Changes to parts of Australia’s competition law relating to intellectual property (IP) matters, which come into effect on 13 September 2019, are explained in new ACCC guidelines published today.
The guidelines on the repeal of subsection 51(3) of the Competition and Consumer Act are designed to explain the ACCC’s enforcement approach to IP rights.
The repeal of subsection 51(3) means that certain types of IP-related conduct are no longer exempt from the cartel prohibitions, section 45 (anti-competitive agreements) and section 47 (exclusive dealing) of the Competition and Consumer Act (CCA).
Subsection 51(3) was repealed after recommendations from the Harper Competition Policy Review and the Productivity Commission’s intellectual property arrangements inquiry.
“This change means that conduct relating to intellectual property rights will now be treated in the same way as other conduct under Australia’s competition law,” ACCC Commissioner Stephen Ridgeway said.

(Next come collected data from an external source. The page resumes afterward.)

-- ==== Sys2Proof/Machine/Ops.lean ====
section
/-! DEFINITION. The named operations over the registers: writing a destination (R22, R100), completing
a command (R100 (c)), raising a fault, the one way an exception is taken here (R183), and the reset,
the one way back from it (R189, R210). -/

namespace Sys2Proof.Machine

/-- `R[k] <- v`: all slots of ring register k at once (R15, R22 (a)). -/
def State.setRing (s : State) (k : RegId) (v : RingElem pSetla) : State :=
  { s with ring := s.ring.set k (vmap (BitVec.ofNat 25) v) }

/-- `R[k][i] <- v`: one slot, the host's write (R22 (b), R58). -/
def State.setSlot (s : State) (k : RegId) (i : Fin 1024) (v : Slot) : State :=
  { s with ring := s.ring.set k (s.ring[k].set i v) }

/-- `KEY <- v`, all KLEN bits at once (R26, R140). -/
def State.setKey (s : State) (v : Nat) : State := { s with key := BitVec.ofNat 256 v }

/-- Host write of word j of KEY (R26). -/
def State.setKeyWord (s : State) (j : Fin 8) (v : Word) : State := { s with key := putWord s.key j v }

/-- Host write of word j of DIGEST (R27). -/
def State.setDigestWord (s : State) (j : Fin 16) (v : Word) : State :=
  { s with digest := putWord s.digest j v }

/-- Issuing a command: CMD takes the word, DONE is cleared, BUSY is set (R28). -/
def State.issue (s : State) (w : Word) : State := { s with cmd := w, done := false, busy := true }

/-- Completion of a command, in the step of its destination write (R31, R32, R67, R100 (c)). -/
def State.complete (s : State) : State := { s with busy := false, done := true }

/-- Clearing DONE by a STATUS write with bit 1 set (R30, R32). -/
def State.clearDone (s : State) : State := { s with done := false }

/-- A CTRL write with bit 31 clear: the enables are bits 0 and 1 of the word (R34). -/
def State.setCtrl (s : State) (v : Word) : State :=
  { s with ieDone := v.getLsbD 0, ieErr := v.getLsbD 1 }

/-- The code STATUS.ERRCODE records for each fault (R180). -/
def Fault.code : Fault → BitVec 4
  | .illegalCmd => 1
  | .chashExhausted => 2
  | .coeffRange => 3

/-- Fault entry: ERR is set, ERRCODE takes the code, BUSY is cleared, DONE is unchanged, and nothing
else changes (R183). -/
def State.raiseFault (s : State) (f : Fault) : State :=
  { s with err := true, errcode := f.code, busy := false }

/-- The reset of the block, hard or by CTRL bit 31: every piece of the block's state takes its reset
value, a pending command is discarded, an error state ends; the surroundings are not the block's
(R35, R210, R213). It is the only way out of the error state (R189). -/
def State.resetBlock (s : State) : State := { State.reset with env := s.env }

/-- k oracle answers have been used (R110; log entry 2). -/
def State.useDraws (s : State) (k : Nat) : State :=
  { s with env := { s.env with draws := s.env.draws + k } }

/-- The turns that are left (log entry 1). -/
def State.setTurns (s : State) (ts : List Turn) : State := { s with env := { s.env with turns := ts } }

/-- The oracle begins or ceases to answer (R114; log entry 4). -/
def State.setEntropyReady (s : State) (b : Bool) : State :=
  { s with env := { s.env with entropyReady := b } }

/-- The host gets a response back (R55, R226). -/
def State.respond (s : State) (r : Response) : State :=
  { s with env := { s.env with responses := r :: s.env.responses } }

/-- The end of a command that writes a ring register: the destination and the completion in one step
(R67, R100 (b), (c)). -/
def State.finishRing (s : State) (rd : RegId) (v : RingElem pSetla) : Result :=
  .next (s.setRing rd v).complete

/-- The end of a sampling command (R110, R114). While the oracle is silent the command stays pending:
no state changes. Otherwise the destination holds what the n draws made, and they are used up. -/
def State.finishSample (s : State) (rd : RegId) (v : RingElem pSetla) : Result :=
  if s.env.entropyReady then .next ((s.setRing rd v).complete.useDraws pSetla.n) else .next s

end Sys2Proof.Machine
end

“The repeal of this narrow and uncertain exemption has been recommended by multiple independent reviews over the last 20 years. Following the repeal, the ACCC will be able to address those rare instances where IP licensing arrangements may damage or hinder competition.”
“However, we understand that most IP arrangements encourage competition and innovation, to the benefit of consumers, and this repeal will not change our approach to those arrangements,” Mr Ridgeway said.

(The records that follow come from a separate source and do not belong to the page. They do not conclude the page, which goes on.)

-- ==== Sys2Proof/Machine/KeyCodec.lean ====
section
/-! DEFINITION. ENCODE and DECODE (`44_key_codec.md`). -/

namespace Sys2Proof.Machine

/-- The ring element that carries a key: `KEY.bit(i) * HALF` in lanes below KLEN, zero above
(R141). -/
def ringEncode (p : Params) (key : Nat) : RingElem p :=
  vtab p.n (fun i => if i < p.klen then (key.testBit i).toNat * p.half else 0)

/-- The key bit a coefficient decodes to: 1 strictly between `QUART - 1` and `q - QUART`, on the
canonical residue (R142, R143; C2). -/
def decodeBit (p : Params) (v : Nat) : Bool := p.quart - 1 < v && v < p.q - p.quart

/-- The number whose bit i is what entry i decodes to (R142). -/
def keyOfLanes (p : Params) : List Nat → Nat
  | [] => 0
  | v :: vs => (decodeBit p v).toNat + 2 * keyOfLanes p vs

/-- The key recovered from lanes 0 to KLEN - 1 of a ring element (R142). -/
def ringDecode (p : Params) (a : RingElem p) : Nat := keyOfLanes p (a.toList.take p.klen)

/-- `ENCODE Rd` (R141). -/
def execEncode (rd : RegId) (s : State) : Result :=
  s.finishRing rd (ringEncode pSetla s.key.toNat)

/-- `DECODE Rs1`: KEY takes the recovered key and no ring register is written (R142). -/
def execDecode (rs1 : RegId) (s : State) : Result :=
  .next (s.setKey (ringDecode pSetla (s.readRing rs1))).complete

end Sys2Proof.Machine
end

The guidelines set out the general principles that will guide the ACCC’s approach to applying the cartel prohibitions and sections 45 and 47 to previously exempt conduct, and also include examples of conduct that the ACCC considers is likely or unlikely to contravene the CCA after the repeal.
The guidelines were developed in consultation with a range of stakeholders, which has led to the inclusion of further detail about aspects of the CCA, including the operation of the cartel prohibitions and the ACCC’s likely approach to exclusive licensing arrangements.
“We thank those stakeholders who participated in our consultation process,” Mr Ridgeway said.